Le 25 mars 1971 en effet, à Coimbra, l’écrivain français Julien Gracq, «compagnon de route» du surréalisme, faisait une conférence intitulée «Le surréalisme après la guerre - la postérité du surréalisme». Trop littérateur pour assumer les propos subversifs du surréalisme, et pas assez révolutionnaire pour dépasser les limites de ses moyens artistiques particuliers, Julien Gracq, «honnête homme» dans la décomposition culturelle contemporaine (il avait jadis refusé le Goncourt, s’il ne refuse pas aujourd’hui d’exporter Breton chez Caetano, pour le compte de Pompidou), s’il en était un, n’aurait certainement pas été gêné par l’intervention quelque peu insolente d’un groupe de jeunes gens — issus eux du surréalisme —, venus exprès afin d’empêcher le déroulement de cette scandaleuse conférence. Ainsi l’ont-ils fait, à l’aide de quelques injures appropriées, fiancées bien sûr, à des mots d’ordre qui en disaient long sur l’état d’esprit qui les animait :
«DÉPASSEMENT DE L’ART !»,
«NOTRE ÉPOQUE N’A PLUS À ÉCRIRE DES CONSIGNES POÉTIQUES,
MAIS À LES EXÉCUTER !»
En allant au Portugal donner un cycle de conférences payées par l’Alliance Française, ce littérateur pour petites gens en mal de «merveilleux» a certainement pensé être suffisamment loin de la décomposition culturelle contemporaine, et pouvoir étaler chez l’indigène la marchandise culturelle surréaliste ; en fait, il n’en a été que trop près. Il n’était pas trop tôt pour l’en persuader ; comme il était effectivement trop tard pour réchauffer et mettre à la mode (ce qui se fait de toute façon contre lui-même) un courant qui, dans l’ambiance culturelle portugaise d’il y a vingt ans, avait été réellement d’avant-garde. En négligeant le rôle unificateur mondial du spectacle moderne, Julien Gracq a sous-estimé, dans un pays dit «sous-développé», le poids de sa négation modernisée.
Une plainte a été déposée par le Consulat Français et par l’Alliance Française, pour «injures envers un citoyen français», «atteinte à la moralité publique» et «insultes à la France» (la conférence avait été interrompue avec le cri surréaliste des années vingt : «À BAS LA FRANCE, À BAS L’OCCIDENT !», la présence de quelques sœurs dans l’enceinte ayant favorisé quelques propos iconoclastes).

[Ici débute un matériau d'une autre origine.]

-- ==== Sys2Proof/Laws/Ops.lean ====
section
/-! SUPPORT. What each shared operation can do, said once: byte sequences and the codec, operands, the unit writes, and one
clock cycle. -/

namespace Sys2Proof.Machine

/-! ### Byte sequences and the codec -/

@[simp] theorem sumBytes_nil : sumBytes [] = 0 := rfl

@[simp] theorem sumBytes_cons (b : Byte) (s : List Byte) : sumBytes (b :: s) = b.toNat + sumBytes s := rfl

@[simp] theorem sumBytes_append (s t : List Byte) : sumBytes (s ++ t) = sumBytes s + sumBytes t := by
  induction s with
  | nil => simp
  | cons b s ih => simp [ih]; omega

theorem cks8_toNat (s : List Byte) : (cks8 s).toNat = (0x100 - sumBytes s % 256) % 256 := by
  simp [cks8]

/-- A byte is the checksum of `s` exactly when it completes the sum to 0 modulo 256. -/
theorem eq_cks8_iff (s : List Byte) (b : Byte) : b = cks8 s ↔ (sumBytes s + b.toNat) % 256 = 0 := by
  have hb := b.isLt
  rw [← BitVec.toNat_inj, cks8_toNat]
  omega

@[simp] theorem frameHead_length (a : Byte) (d : List Byte) : (frameHead a d).length = d.length + 3 := by
  simp [frameHead]

@[simp] theorem assemble_length (a : Byte) (d : List Byte) : (assemble a d).length = d.length + 5 := by
  simp [assemble]

@[simp] theorem padBytes_getElem (n : Nat) (l : List Byte) (k : Nat) (h : k < n) : (padBytes n l)[k] = l.getD k 0 := by
  simp [padBytes]

@[simp] theorem prefixBytes_length {n : Nat} (v : Bytes n) (len : Nat) : (prefixBytes v len).length = min len n := by
  simp [prefixBytes]

/-! ### Operands -/

theorem payloadOperand_of_le {len : Byte} (data : Bytes 11) (h : len.toNat ≤ 8) :
    payloadOperand len data = some (prefixBytes data len.toNat) := if_pos h

theorem payloadOperand_of_gt {len : Byte} (data : Bytes 11) (h : 8 < len.toNat) : payloadOperand len data = none :=
  if_neg (Nat.not_le.mpr h)

theorem cksumOperand_of_le {len : Byte} (data : Bytes 11) (h : len.toNat ≤ 11) :
    cksumOperand len data = some (prefixBytes data len.toNat) := if_pos h

theorem cksumOperand_of_gt {len : Byte} (data : Bytes 11) (h : 11 < len.toNat) : cksumOperand len data = none :=
  if_neg (Nat.not_le.mpr h)

theorem Engine.queueFull_iff {p : Params} (s : Engine p) : s.queueFull = true ↔ s.txq.length = p.txqDepth := by
  simp [Engine.queueFull]

/-! ### The reader's writes -/

@[simp] theorem rdHandshake_rd {p : Params} (i : Inputs) (s : Engine p) (w : RdWrites) : (rdHandshake i s w).rd = w.rd := by
  unfold rdHandshake; split <;> rfl

@[simp] theorem rdHandshake_event {p : Params} (i : Inputs) (s : Engine p) (w : RdWrites) : (rdHandshake i s w).event = w.event := by
  unfold rdHandshake; split <;> rfl

@[simp] theorem rdHandshake_set {p : Params} (i : Inputs) (s : Engine p) (w : RdWrites) : (rdHandshake i s w).set = w.set := by
  unfold rdHandshake; split <;> rfl

/-- The handshake only ever lowers `rxf_valid_reg` (R119). -/
theorem rdHandshake_rxf {p : Params} (i : Inputs) (s : Engine p) (w : RdWrites) :
    (rdHandshake i s w).rxf = { w.rxf with valid := w.rxf.valid && !(i.linkUp && s.rxf.valid && i.rxfReady) } := by
  rcases w with ⟨_, ⟨_, _, _, _⟩, _, _⟩
  cases hl : i.linkUp <;> cases hv : s.rxf.valid <;> cases hr : i.rxfReady <;> simp [rdHandshake, hl, hv, hr]

/-- With no frame waiting the handshake does nothing. -/
theorem rdHandshake_of_free {p : Params} {i : Inputs} {s : Engine p} (w : RdWrites) (h : s.rxf.valid = false) : rdHandshake i s w = w := by
  simp [rdHandshake, h]

/-! ### The scheduler's action (R127) -/

/-- Each action with exactly its condition. -/
theorem ssAction_cases {p : Params} (i : Inputs) (s : Engine p) :
    (ssAction i s = .countdown ∧ 0 < s.spCnt.toNat)
    ∨ (ssAction i s = .idle ∧ s.spCnt.toNat = 0 ∧ s.txq = [])
    ∨ (ssAction i s = .drop ∧ s.spCnt.toNat = 0 ∧ s.txq ≠ [] ∧ i.linkUp = false)
    ∨ (ssAction i s = .writeStart ∧ s.spCnt.toNat = 0 ∧ s.txq ≠ [] ∧ i.linkUp = true ∧ i.txReady = true)
    ∨ (ssAction i s = .hold ∧ s.spCnt.toNat = 0 ∧ s.txq ≠ [] ∧ i.linkUp = true ∧ i.txReady = false) := by
  unfold ssAction
  split
  · simp_all
  · split
    · simp_all
    · split
      · simp_all
      · split <;> simp_all

/-- The load value is `S - 1`: it fits `W_SP` bits (R41). -/
@[simp] theorem spLoad_toNat (p : Params) : (spLoad p).toNat = p.spacing - 1 := by
  rw [spLoad, BitVec.toNat_ofNat, Nat.mod_eq_of_lt]
  have h : p.spacing ≤ 2 ^ p.spWidth :=
    (Nat.le_pow_clog Nat.one_lt_two _).trans (Nat.pow_le_pow_right Nat.two_pos (Nat.le_max_right _ _))
  have : 0 < 2 ^ p.spWidth := Nat.two_pow_pos _
  omega

/-- The countdown of R128 does not wrap: it is taken while the counter is above 0. -/
theorem spCnt_countdown {p : Params} {s : Engine p} (h : 0 < s.spCnt.toNat) : (s.spCnt - 1).toNat = s.spCnt.toNat - 1 := by
  have h1 : 1 < 2 ^ p.spWidth := Nat.one_lt_two_pow (by simp [Params.spWidth])
  rw [BitVec.toNat_sub_of_le] <;> simp [BitVec.le_def, Nat.mod_eq_of_lt h1]
  omega

/-! ### Instructions -/

/-- Every instruction answers a next state and leaves the input rows and the spacing counter alone. -/
theorem exec_keeps_rows (i : Instr) (s t : State) (h : exec i s = .next t) :
    t.env = s.env ∧ t.drawn = s.drawn ∧ t.spCnt = s.spCnt := by
  cases i <;> cases h <;> exact ⟨rfl, rfl, rfl⟩

/-! ### One clock cycle -/

theorem advance_of_reset {p : Params} {s : Engine p} (h : s.now.rst = true) : advance s = s.resetCycle := if_pos h

theorem advance_of_run {p : Params} {s : Engine p} (h : s.now.rst = false) :
    advance s = (combine s (cuStep s.now s) (rdStep s.now s) (ssStep s.now s)).nextRow := by
  simp [advance, concurrentCycle, h]

@[simp] theorem after_zero {p : Params} (s : Engine p) : after 0 s = s := rfl

@[simp] theorem after_succ {p : Params} (n : Nat) (s : Engine p) : after (n + 1) s = after n (advance s) := rfl

end Sys2Proof.Machine
end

Plusieurs jeunes gens, identifiés, ont alors été convoqués à la Police ; dans les jours suivants leur dossier est passé à la D.G.S. (police politique, ex-P.I.D.E.). Les plus compromis d’entre eux ont alors été obligés de passer à l’étranger clandestinement.
Julien Gracq aurait pu faire retirer cette plainte. Mais il a été tout heureux d’être défendu, d’avoir sa revanche ; et il a continué sa tournée, à coups d’interviews dans les quotidiens du Portugal. Sa bonne conscience s’est ainsi faite solidaire de la répression, notamment culturelle, dans un pays dont tout le monde connaît bien les traditions policières. Il n’a pas joué du Wagner dans un camp de concentration, c’est vrai. Peut-être parce qu’il n’aime pas Wagner. Il a tout simplement montré visiblement sa mesure, sous le couvre-feu culturel et politique de la libération Caetaniste, c’est-à-dire, de la spécificité régionale de la société moderne, marchande et spectaculaire.